2. The lithium salts of anions with high charge density are generally less soluble in water than those of the other alkali metals, e.g., LiOH, LiF, Li3PO4, Li2CO3 .

3. Lithium forms stable complex compounds, although complex formation generally is not a property of alkali metals. One of the stable complexes formed by lithium is [Li(NH3)4]+.

4. Lithium reacts very slowly with water, while other alkali metals react violently.

5. Lithium salts of large polarizable anions are less stable than those of other alkali metals. Unlike other alkali metals lithium does not form bicarbonate, tri-iodide or hydrogen sulphide at room temperature.

6. When burnt in air lithium forms only normal oxide, whereas the others form peroxides or super oxides.

7. Lithium hydride is more stable than the hydrides of other alkali metals.
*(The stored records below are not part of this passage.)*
/-- An entry's first ten bytes stand at its place in the payload. -/
theorem take_drop_listBytes {count next : Byte} {es : List StreamEntry} {i : Nat} {e : StreamEntry} (first : i < 4)
    (at_i : es[i]? = some e) :
    ((count :: (((es.take 4).map StreamEntry.listBytes).flatten ++ [next])).drop (1 + 12 * i)).take 10 = e.listBytes.take 10 := by
  obtain ⟨rest, block⟩ := drop_flatten_blocks StreamEntry.length_listBytes (xs := es.take 4) (i := i) (x := e)
    (by rw [List.getElem?_take, if_pos first, at_i])
  have inside : 12 * i ≤ ((es.take 4).map StreamEntry.listBytes).flatten.length := by
    have bound := (List.getElem?_eq_some_iff.mp at_i).1
    rw [length_flatten_blocks StreamEntry.length_listBytes, List.length_take]
    omega
  rw [Nat.add_comm, List.drop_succ_cons, List.drop_append_of_le_length inside, block, List.append_assoc]
  rfl

theorem State.exec_listStreams {s : State} {l : LinkId} {tag n : Byte} (asked : s.asked l tag 0x52 [n]) :
    exec (.listStreams l tag [n]) s = .next
      (if 23 < n.toNat then s.replied l tag 0x52 .badParam [] else s.replied l tag 0x52 .ok (s.streamsPayload n.toNat)) := by
  have same : (s.accepted l tag 0x52).streamsPayload n.toNat = s.streamsPayload n.toNat := rfl
  have id : byteAt [n] 0 = n.toNat := rfl
  simp only [exec, execListStreams, State.serve_asked asked rfl, State.listStreamsBody, State.accepted_answer, id, same]

/-- Settles O43: SUBSCRIBE by what its key finds in the table, UNSUBSCRIBE by the entry of its id in an ordered table, and
LIST_STREAMS by the blocks of its payload. -/
theorem subscribeAndUnsubscribe : Obligations.SubscribeAndUnsubscribe := by
  refine ⟨fun l tag ps s kind port mode floor requested interval key asked length code word delta sources brought hkey => ?_,
    fun l tag n s e asked mem id order member => ?_, fun l tag n s asked => ?_⟩
  · subst word hkey
    obtain ⟨form, source⟩ : subscribeForm ps = some (kind, port, mode) ∧ s.subscribeSource kind port mode = .ok floor := by
      rcases sources with ⟨rfl, zero, rfl, rfl, rfl⟩ | ⟨p, m, rfl, at_p, rfl, rfl, low, sample, desc, rfl⟩
        | ⟨p, motor, at_p, rfl, rfl, encoder, rfl⟩
      · exact ⟨subscribeForm_supply code delta zero, rfl⟩
      · exact ⟨subscribeForm_sensor code delta at_p low, State.subscribeSource_sensor sample desc⟩
      · exact ⟨subscribeForm_motor motor code delta at_p, State.subscribeSource_motor motor encoder 0⟩
    refine ⟨fun e found => ?_, fun n new bound free below => ?_, fun new used => ?_⟩
    · exact State.exec_subscribe_joined asked length form source brought (State.joinStream_of_found found)
    · have slot : freeSlot s.streams = some n := freeSlot_eq_some bound free below
      refine ⟨_, State.exec_subscribe_joined asked length form source brought (State.joinStream_of_free new slot),
        fun e => ?_⟩
      rw [mem_insertStream, or_comm]
      cases kind <;> cases port <;> rfl
    · exact State.exec_subscribe_full asked length form source brought
        (State.joinStream_of_full new (freeSlot_eq_none used))
  · refine ⟨_, State.exec_unsubscribe asked (id ▸ StreamEntry.find?_id order mem) member, fun d => ?_, ?_, ?_, ?_⟩
    · rw [← Two.set_false_or]
      exact StreamEntry.mem_left_iff order mem
    · rw [State.setLink_link_same]
      rfl
    · rw [State.setLink_link_same]
      rfl
    · rw [State.setLink_link_same]
      rfl
  · refine ⟨_, State.exec_listStreams asked, rfl, fun es from_start => ?_⟩
    obtain ⟨next, payload, last, more⟩ := State.streamsPayload_eq from_start
    rw [payload]
    refine ⟨?_, rfl, fun i e first at_i => ?_, fun few => ?_, fun e many at_3 => ?_⟩
    · simp only [List.length_cons, List.length_append, length_flatten_blocks StreamEntry.length_listBytes, List.length_take,
        List.length_nil]
      omega
    · exact take_drop_listBytes first at_i
    · rw [← List.cons_append, List.getLast?_concat, last few]
    · rw [← List.cons_append, List.getLast?_concat, more e many at_3]

end Sys2Proof.Machine
end
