-- ==== Sys2Proof/Syntax.lean ====
section
/-! DEFINITION. Syntax: one constructor for every row of spec/opcode_table.json.
The first 168 mnemonics (with the forms the table lists apart) are control words (R38–R41), the next 120 operation
words of the fabric (R47), the next 32 matrix control tokens (R55); the rest are the steps of the engines, the
controllers and the host that spec/95_what_each_step_holds.md lists, named by whom they act on. -/

namespace Sys2Proof
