-- ==== Sys2Proof/Machine/MemNodes.lean ====
section
/-! DEFINITION. Memory nodes, op 79–90 (R247–R265). -/

namespace Sys2Proof.Machine

namespace State

/-- The request of a firing, with everything that its performance reads, R247–R249. -/
def newRequest (s : State) (F : Firing) (op : Nat) : Request :=
  let x := s.ectx F.g F.c
  let a := F.la x
  let b := F.lb x
  { id := s.serial, ctx := F.c, slot := F.n, op := op, w := F.w, ctl := x.const (F.n % 4), tag := F.tag, src := F.src, prdA := F.prdA,
    a0 := a.first, a1 := (match a.own 1 with | some p => wrapBits 64 (decodeInt a.fmt p) | none => 0), b0 := b.first,
    data := packLanes (fmtBits b.fmt) b.pats, bytes := (b.pats.length * fmtBits b.fmt + 7) / 8, bfmt := b.fmt,
    rfmt := x.outFmt F.w.col, rwid := x.width F.w.col.toNat, pass := F.same x F.tag }

def addRequest (s : State) (g : Nat) (q : Request) : State := s.tick.modElem g fun e => { e with reqs := e.reqs ++ [q] }

/-- A node of an alias class that performs no access sends a skip request to its chain, R250. -/
def skipChain (s : State) (F : Firing) (op : Nat) : State :=
  if isChained op then
    let q := { s.newRequest F op with skip := true }
    (s.addRequest F.g q).enterChain F.g q
  else s

/-- A request outside blocks: its address is checked before anything is sent; it enters its chain. -/
def sendRequest (s : State) (F : Firing) (q : Request) : State :=
  let s := s.addRequest F.g q
  if 82 ≤ q.op ∧ q.op ≤ 88 then
    match s.checkAll F.g q with
    | (.error e, s) =>
      let s := s.failRequest F.g q e.1 e.2
      -- inside a block the null token of the fault stands for the access, R119 and R250
      if (s.instanceOf F.g F.c F.n F.src).isSome then s.skipChain F q.op else s
    | (.ok _, s) => if isChained q.op then s.enterChain F.g q else s
  else s

/-- A store node inside an admitted instance: the access is held in the commit buffer, and NST and AST are acknowledged; the
result of VST, OUPD and DUPD leaves at the commit, R119, R253, R254 and R306. -/
def bufferRequest (s : State) (F : Firing) (q : Request) (i : Instance) : Option Deed :=
  let hold (s : State) : State := s.tick.modInst i.id fun j => { j with buffer := j.buffer ++ [⟨F.g, q⟩] }
  if q.op = 80 then F.emit (hold s) q.ack
  else if q.op = 83 then
    match s.checkRequest F.g q with
    | (.error e, s) => F.emit ((s.condemn i.id e.1 (word e.2)).skipChain F q.op) q.null
    | (.ok _, s) => F.emit (hold s) q.ack
  else Firing.quiet ((hold s).modElem F.g fun e => { e with reqs := e.reqs ++ [{ q with inst := some i.id }] })

/-- The request of a firing is issued; none where it would be the element's 33rd in progress, R251. -/
def issue (s : State) (F : Firing) (op : Nat) : Option Deed :=
  let q := s.newRequest F op
  let inside := s.instanceOf F.g F.c F.n F.src
  if isRequestOp op && !(inside.isSome && (op == 80 || op == 83)) && decide (32 ≤ (s.elem F.g).inProgress) then none
  else
  match inside with
  | some i =>
    if isStoreNode op then s.bufferRequest F q i
    else if op = 94 then Firing.quiet (s.addRequest F.g { q with inst := some i.id })
    else Firing.quiet (s.sendRequest F q)
  | none => Firing.quiet (s.sendRequest F q)

end State

/-- A memory node, R247 and R250: error and null operands and pm end the firing without an access, with the results in the
order of R107; else the request is sent. -/
def memNode (op : Nat) (s : State) (F : Firing) : Option Deed :=
  let out (t : Token) : Option Deed :=
    if op = 84 then Firing.quiet (s.skipChain F op)
    else if (s.elem F.g).earlier F.c F.n F.src then none
    else F.emit (s.skipChain F op) t
  match F.erring with
  | some t => out (forwardError F.tag t)
  | none =>
    if F.anyNull then out (nullToken F.tag)
    else
      match verdict F.w.pm F.prdA with
      | .nothing => Firing.quiet (s.skipChain F op)
      | .null => out (nullToken F.tag)
      | .compute => s.issue F op

/-- NLD, R254. -/
def fireNld (w : OpWord) (s : State) : Option State := s.fireBy w 79 (memNode 79)
def execNld (w : OpWord) (s : State) : Out := s.after (fireNld w s)

/-- NST, R254. -/
def fireNst (w : OpWord) (s : State) : Option State := s.fireBy w 80 (memNode 80)
def execNst (w : OpWord) (s : State) : Out := s.after (fireNst w s)

/-- NLDT, R254. -/
def fireNldt (w : OpWord) (s : State) : Option State := s.fireBy w 81 (memNode 81)
def execNldt (w : OpWord) (s : State) : Out := s.after (fireNldt w s)

/-- ALD, R256. -/
def fireAld (w : OpWord) (s : State) : Option State := s.fireBy w 82 (memNode 82)
def execAld (w : OpWord) (s : State) : Out := s.after (fireAld w s)

/-- AST, R256. -/
def fireAst (w : OpWord) (s : State) : Option State := s.fireBy w 83 (memNode 83)
def execAst (w : OpWord) (s : State) : Out := s.after (fireAst w s)

/-- ALDR, R257. -/
def fireAldr (w : OpWord) (s : State) : Option State := s.fireBy w 84 (memNode 84)
def execAldr (w : OpWord) (s : State) : Out := s.after (fireAldr w s)

/-- SLD, R260. -/
def fireSld (w : OpWord) (s : State) : Option State := s.fireBy w 85 (memNode 85)
def execSld (w : OpWord) (s : State) : Out := s.after (fireSld w s)

/-- SLDC, R260. -/
def fireSldc (w : OpWord) (s : State) : Option State := s.fireBy w 86 (memNode 86)
def execSldc (w : OpWord) (s : State) : Out := s.after (fireSldc w s)

/-- VST, R261. -/
def fireVst (w : OpWord) (s : State) : Option State := s.fireBy w 87 (memNode 87)
def execVst (w : OpWord) (s : State) : Out := s.after (fireVst w s)

/-- OUPD, R262. -/
def fireOupd (w : OpWord) (s : State) : Option State := s.fireBy w 88 (memNode 88)
def execOupd (w : OpWord) (s : State) : Out := s.after (fireOupd w s)

/-- FENCEE, R264. -/
def fireFencee (w : OpWord) (s : State) : Option State := s.fireBy w 89 (memNode 89)
def execFencee (w : OpWord) (s : State) : Out := s.after (fireFencee w s)

/-- PFETCH, R265: it changes no visible state, raises no cause, also for a control word that R248 refuses (DEDUCED), and emits A at once. -/
def firePfetch (w : OpWord) (s : State) : Option State := s.fireBy w 90 (pureOp fun x F => F.same x F.tag)
def execPfetch (w : OpWord) (s : State) : Out := s.after (firePfetch w s)

end Sys2Proof.Machine
end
8. Lithium compounds are more covalent, that is why its halides are more soluble in organic solvents and the alkyls and aryls of lithium are more stable than those of other alkali metals.

9. Lithium is the least reactive metal of all the alkali metals.

10. When acetylene is passed over strongly heated lithium, it does not produce lithium acetylide, but other alkali metals form the corresponding metallic acetylides.

2Na + C2H2 ⟶ Na+C≡CNa+ + H2

                                 (Sodium acetylide)

11.Lithium has low electropositive character. Thus, its carbonate and nitrate are not so stable and therefore decompose giving lithium oxide. Carbonates of other alkali metals do not decompose. The decomposition of lithium nitrate gives different products than the nitrates of other alkali metals.

Li2CO3 ⟶ Li2O + CO2

4Li2NO3 ⟶ 2Li2O + 4NO2 + O2

2NaNO3 ⟶ 2NaNO2 + O2

12. Lithium hydroxide when strongly heated, forms lithium oxide but the other alkali metal hydroxides do not show this behaviour.

2LiOH ⟶ Li2O + H2O

13. Lithium reacts with nitrogen to form nitride, while the other members of the group do not give this reaction.

6Li + N2 ⟶ 2Li3N

14. Lithium chloride has an exothermic heat of solution, whereas chlorides of sodium and potassium have endothermic heats of solution.

15. Lithium carbide is the only alkali metal carbide formed readily by the direct reaction.

Q.05: Discuss the trends in chemical properties of compounds like oxides, hydroxides, carbonates, nitrates and sulphates of IA and IIA group elements.

Ans: Consult the textbook article 2.2.3 (Page 27—29)

Q.06: Compare the chemical behaviour of lithium with magnesium.

Ans: Lithium has diagonal relationship with magnesium. It resembles more to magnesium than its own family members. Some of the similarities in their chemical behaviour are:

(1) Both form normal oxides.

(2) The carbonates, nitrates and hydroxides of both Li and Mg decompose into their oxides on strong heating.

Li2CO3 ⟶ Li2O + CO2

MgCO3 ⟶ MgO + CO2

(3) Both can form nitrides and carbides on direct combination with nitrogen and carbon.

6Li + N2 ⟶ 2Li3N

3Mg + N2 ⟶ Mg3N2

4Li + C ⟶ Li4C

2Mg + C ⟶ Mg2C

Q.07: (a) Mention the properties of beryllium in which it does not resemble with its own family.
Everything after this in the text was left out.